— Activity —
Please return the lines below verbatim, beginning at the one that has "def txClose (s" and stopping after the one that has "reconnectReq := false, idleTimer", and add no other lines.

— Data extract —
-- ==== Sys2Proof/Machine/Ops.lean ====
section
/-! DEFINITION. The operations that meanings and scanner steps share: the transport calls, answering a request,
emptying the chunk, leaving the loop, the transport fault and its return, reset. -/

namespace Sys2Proof.Machine

/-! ## Transport calls (R53, R54, R55) -/

/-- `Tx.bytes_available()`: the number of bytes RXBUF holds, or Err (`none`) after which RXBUF holds what the draw
says. -/
def txBytesAvailable (tx : TxDraw) (s : State) : Option Nat × State :=
  match tx with
  | .ok => (some s.rxbuf.length, s)
  | .err left => (none, { s with rxbuf := left })

/-- `Tx.read_available()`: all that RXBUF holds, and RXBUF is empty then; or Err (`none`) after which RXBUF holds what
the draw says. -/
def txReadAvailable (tx : TxDraw) (s : State) : Option (List Byte) × State :=
  match tx with
  | .ok => (some s.rxbuf, { s with rxbuf := [] })
  | .err left => (none, { s with rxbuf := left })

/-- `Tx.close()`. -/
def txClose (s : State) : State := { s with txOpen := false }

/-! ## Registers of the block -/

/-- Hand a response to the caller (R82). -/
def respond (r : Response) (s : State) : State := { s with response := some r }

/-- Empty CHUNK, and RES and CRC_STATUS with it (R23, R24, R25). -/
def dropChunk (s : State) : State := { s with chunk := [], res := none, crcStatus := .none }

/-- The bytes of a drain that CHUNK keeps: up to CHUNK_CAPACITY (R152). -/
def capChunk (p : Params) (bytes : List Byte) : List Byte :=
  match p.chunkCapacity with
  | none => bytes
  | some n => bytes.take n

/-- The read loop returns: ST becomes S_EXITED and LOOP_EXIT is raised (R144, R151, R198). -/
def exitLoop (reason : ExitReason) (s : State) : State :=
  { s with st := .exited, event := some (.loopExit reason) }

/-- What CANCEL does in every state but S_EXITED (R142); it stops both timers (R204), and a handshake already
asserted counts no more. -/
def tearDown (s : State) : State :=
  exitLoop .cancelled
    { dropChunk s with
      reconnectReq := false, idleTimer := .stopped, settleTimer := .stopped,
      dispatchDone := false, reconnectDone := false }

/-- Fault entry: `raise TransportFault(cause)` (R196). -/
def raiseTransportFault (cause : FaultCause) (s : State) : State :=
  { txClose (dropChunk s) with
    faultCause := cause, event := some (.disconnect cause), reconnectReq := true, st := .fault }

/-- Fault return, when reconnect_done is asserted in S_FAULT (R197). -/
def faultReturn (s : State) : State :=
  { s with reconnectReq := false, reconnectDone := false, st := .poll }

/-- Reset of the block: every register at the value of R36, the timers stopped, a late handshake ignored (R220, R221).
The parameters, the transport and the turns to come are no registers of the block. -/
def applyReset (s : State) : State :=
  { s with
    st := .reset, chunk := [], res := none, crcStatus := .none, faultCause := .none, reconnectReq := false,
    idleTimer := .stopped, settleTimer := .stopped, dispatchDone := false, reconnectDone := false }

/-! ## Decoding a chunk (R102) -/

/-- The frame of a shape at the start of a chunk, or INCOMPLETE when the payload region is not all there (R102). -/
def extractShape (sh : Shape) (c : List Byte) : Verdict :=
  if c.length < payloadOffset + sh.payloadLen then .incomplete
  else .frame
    { command := sh.code
      length := BitVec.ofNat 8 sh.payloadLen
      payload := memRead c payloadOffset sh.payloadLen
      checksum := 0#16 }

/-- DECODE (R102): classify a chunk by its first byte and extract the payload of its shape. -/
def decodeChunk : List Byte → Verdict
  | [] => .incomplete
  | b0 :: rest =>
    match shapeOf b0 with
    | some sh => extractShape sh (b0 :: rest)
    | none => .unrecognized

/-- The end of the classify step (R153), once DECODE's verdict on CHUNK is known: RES and CRC_STATUS are written
together, and the flush policy chooses the next state. -/
def recordVerdict (v : Verdict) (s : State) : State :=
  let s := { s with res := some v, crcStatus := validateChunk Config.checksum16 s.chunk }
  if needsFlush s.params v then { s with st := .flush }
  else match v with
    | .frame _ => { s with st := .dispatch }
    | _ => { dropChunk s with st := .poll }

end Sys2Proof.Machine
end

— Expected answer —
def txClose (s : State) : State := { s with txOpen := false }

/-! ## Registers of the block -/

/-- Hand a response to the caller (R82). -/
def respond (r : Response) (s : State) : State := { s with response := some r }

/-- Empty CHUNK, and RES and CRC_STATUS with it (R23, R24, R25). -/
def dropChunk (s : State) : State := { s with chunk := [], res := none, crcStatus := .none }

/-- The bytes of a drain that CHUNK keeps: up to CHUNK_CAPACITY (R152). -/
def capChunk (p : Params) (bytes : List Byte) : List Byte :=
  match p.chunkCapacity with
  | none => bytes
  | some n => bytes.take n

/-- The read loop returns: ST becomes S_EXITED and LOOP_EXIT is raised (R144, R151, R198). -/
def exitLoop (reason : ExitReason) (s : State) : State :=
  { s with st := .exited, event := some (.loopExit reason) }

/-- What CANCEL does in every state but S_EXITED (R142); it stops both timers (R204), and a handshake already
asserted counts no more. -/
def tearDown (s : State) : State :=
  exitLoop .cancelled
    { dropChunk s with
      reconnectReq := false, idleTimer := .stopped, settleTimer := .stopped,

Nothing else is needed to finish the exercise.